/-- A Running step that ends in PcOutOfRange started past the end of memory and did nothing but raise it. -/
theorem step_pcOutOfRange {s u : State} (hs : s.status = .running) (h : step s = .next u)
    (hu : u.status = .faulted .pcOutOfRange) : 255 < s.pc.toNat ∧ u = s.raise .pcOutOfRange := by
  obtain ⟨hns, _⟩ | ⟨_, _, ⟨k, hf, rfl⟩ | ⟨i, t, hf, ht, rfl⟩⟩ := step_cases h
  · exact absurd hs hns
  · obtain rfl : k = .pcOutOfRange := by simpa using hu
    obtain ⟨hp, _⟩ | ⟨_, hk, _⟩ := State.fetchDecode_error hf
    · exact ⟨hp, rfl⟩
    · cases hk
  · have hp : s.pc.toNat < 256 := Nat.lt_succ_of_le (State.fetchDecode_ok hf).1
    exact absurd (retire_status_of_faulted hs hp ht hu) (exec_status_ne_pcOutOfRange ht (by simp [hs]))

/-- An instruction inside memory moves the pc to 256 only by an advance to the end without wrap: a branch
target is a byte. -/
theorem exec_pc_eq_256 {i : Instr} {s t : State} (h : exec i s = .next t) (hp : s.pc.toNat ≤ 255)
    (hend : s.pc.toNat + i.length ≤ 256) (ht : t.pc.toNat = 256) :
    s.cfg.pcWrap = false ∧ s.pc.toNat + i.length = 256 := by
  obtain ⟨_, hpc⟩ | ⟨_, hpc | ⟨b, hpc⟩⟩ := exec_pc h
  · rw [hpc] at ht
    omega
  · rw [hpc, State.seqNext_toNat s _ (by omega), State.seqNat] at ht
    split at ht
    · omega
    · exact ⟨by simpa using ‹¬ s.cfg.pcWrap = true›, ht⟩
  · rw [hpc, targetPc_toNat] at ht
    omega

/-- Settles O21: the range check is the one place that raises PcOutOfRange, and only an advance reaches 256. -/
theorem pcOutOfRangeIsRaisedPastTheEndOnly : Obligations.PcOutOfRangeIsRaisedPastTheEndOnly := by
  refine ⟨fun s hr hp => ?raised, fun s u hinv hs h hu => ?onlyPast,
    fun i s t h hs => exec_status_ne_pcOutOfRange h hs, fun s u hr hp h hu => ?advance⟩
  case raised => exact ⟨_, step_of_error hr (State.fetchDecode_of_gt hp), rfl, rfl⟩
  case onlyPast =>
    obtain ⟨hp, rfl⟩ := step_pcOutOfRange hs h hu
    have hpc : s.pc.toNat = 256 := by have := hinv.pc; omega
    refine ⟨hpc, ?_, ?_⟩
    · by_contra hw
      have := hinv.pcWrap (by simpa using hw)
      omega
    · rw [State.raise_faultRecord, show s.pc = 256#9 from BitVec.eq_of_toNat_eq hpc]
  case advance =>
    obtain ⟨hns, _⟩ | ⟨hs, _, ⟨k, _, rfl⟩ | ⟨i, t, hf, ht, rfl⟩⟩ := step_cases h
    · exact absurd hr.1 hns
    · rw [State.raise_pc] at hu
      omega
    · obtain ⟨_, _, hend, _⟩ := State.fetchDecode_ok hf
      obtain ⟨hpc, _⟩ := retire_keeps hs (Nat.lt_succ_of_le hp) ht
      rw [hpc] at hu
      obtain ⟨hw, hlen⟩ := exec_pc_eq_256 ht hp hend hu
      exact ⟨hw, i, hf, hlen⟩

+ + + + +

ABOUT THIS TASK -
Would you print, exactly as written, every line above from the one holding "obtain ⟨hp, rfl⟩" through the one holding "case advance =>", with both included and no other lines?

EXERCISE RESULT -
    obtain ⟨hp, rfl⟩ := step_pcOutOfRange hs h hu
    have hpc : s.pc.toNat = 256 := by have := hinv.pc; omega
    refine ⟨hpc, ?_, ?_⟩
    · by_contra hw
      have := hinv.pcWrap (by simpa using hw)
      omega
    · rw [State.raise_faultRecord, show s.pc = 256#9 from BitVec.eq_of_toNat_eq hpc]
  case advance =>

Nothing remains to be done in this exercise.